# Forum > News > Community Chat > The Back Room >  Where are you from?

## Bippy

Hey! Thought this would be a nice way to get to know everyone a bit better to see where they came from. 

The rules are simple:

1. You don't have to say where you're from, feel free to use puush or imgur to hide the URL if the city name is in it if that makes you uncomfortable

2. Post a picture of the city where you live in, or a major city that you live close to.

I myself come from right outside Cleveland, Ohio

----------


## matisyahu

im from haifa , israel.

----------


## Eryx

My town!

----------


## JD

The Hague, Netherlands

----------


## Laykith

Göteborg, Sweden (Gothenburg)

----------


## ev0

Brooklyn, NY and NYC

----------


## Confucius

I live here right now: 







And I'm moving to here in about a month for college  :Smile:  :

----------


## DiamondStarFall

*Singapore~*

----------


## Loque

Well i live in the middle of no where in Western Australia.



The red dot is where the town i live in is and it's 229 kilometers from Perth or 142 (rounded) miles for you simple folk.

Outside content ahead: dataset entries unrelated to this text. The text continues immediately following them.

-- ==== Sys2Proof/Machine/Regs.lean ====
section
/-! DEFINITION. Every register field of the module's map, one definition a field (its byte address, place, width and
reset value), and the table of the register blocks with each field's access code and own range, written from the
register maps of the spec's chapters. `F.<REGISTER>_<FIELD> i j` is the field of the i-th (and j-th) copy. -/

namespace Sys2Proof.Machine

/-- A register field: the word's byte address (R433), its lowest bit, its width, and its reset value (R15). -/
structure Fld where
  addr  : Nat
  lo    : Nat
  width : Nat
  reset : Nat
  deriving DecidableEq, Repr

/-- The key under which the register file holds a field. -/
def Fld.key (f : Fld) : Nat := f.addr * 32 + f.lo

/-- The access codes of R9. `rwOwn` is an RW field whose write is a row of the table of its own; `su` is an RO field that
the setup image loads (R424); `live` is a field whose value the model keeps in a structure of its own. -/
inductive Access where | rw | rwOwn | ro | su | wo | w1c | rs | live
  deriving DecidableEq, Repr

/-- Who may write a register, where its chapter restricts it. -/
inductive Writer where | any | attic | attic0 | attic0hub | vim | hart
  deriving DecidableEq, Repr

/-- One field of a register block: the field of copy (i, j), its access code and its own range (R428). -/
structure FieldDesc where
  fld : Nat → Nat → Fld
  acc : Access
  min : Nat
  max : Nat

/-- A register and its copies: copy (i, j) is at base + i × si + j × sj, for i from i0 up to ci and j below cj. -/
structure RegBlock where
  base : Nat
  i0 : Nat
  ci : Nat
  si : Nat
  cj : Nat
  sj : Nat
  who : Writer
  fields : List FieldDesc

/-- Reset values of CH_FUSE0 to CH_FUSE7 (*Table: Default fuse curves*): I_THR in 10 mA, T_MS in ms. -/
def fuseDefault (n k : Nat) (current : Bool) : Nat :=
  if current then
    let amps10mA := if n < 4 then [5500, 7500, 10000, 15000, 20000, 25000, 30000, 32000]
      else if n < 16 then [1700, 2200, 3000, 4500, 6000, 7500, 9000, 10000]
      else [450, 600, 800, 1200, 1600, 2000, 2400, 2800]
    amps10mA.getD k 0
  else [60000, 10000, 2000, 500, 100, 40, 12, 2].getD k 0

/-- Reset values of the drop profiles (HALL_RED_k): profile 0 green 0x00C0_0C00, yellow 0x0060_0600, red 0. -/
def redDefault (k c hi lo : Nat) : Nat :=
  if k = 0 then bits ([0x00C00C00, 0x00600600, 0].getD c 0) hi lo else 0

namespace F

We recently just got electricity!!!! #winning

----------


## Relican

I live in Salt Lake City, Utah


But I grew up in Amarillo, Texas, which is unimpressive... So here's a local landmark (The whole town pretty much looks like this)

----------


## pookthetook

Houston, Texas.  :Smile: 

Dang some of these places look all kinds of beautiful! Vacation time!

----------


## dotfry

Russia, Moscow

----------


## Igzz

This'd be me

Niagara Falls, Canada

----------


## Vengfull

I live in warwick, UK

----------


## eSko



----------


## seylen

Hi all. I'm Tara from Edmonton, Alberta.

----------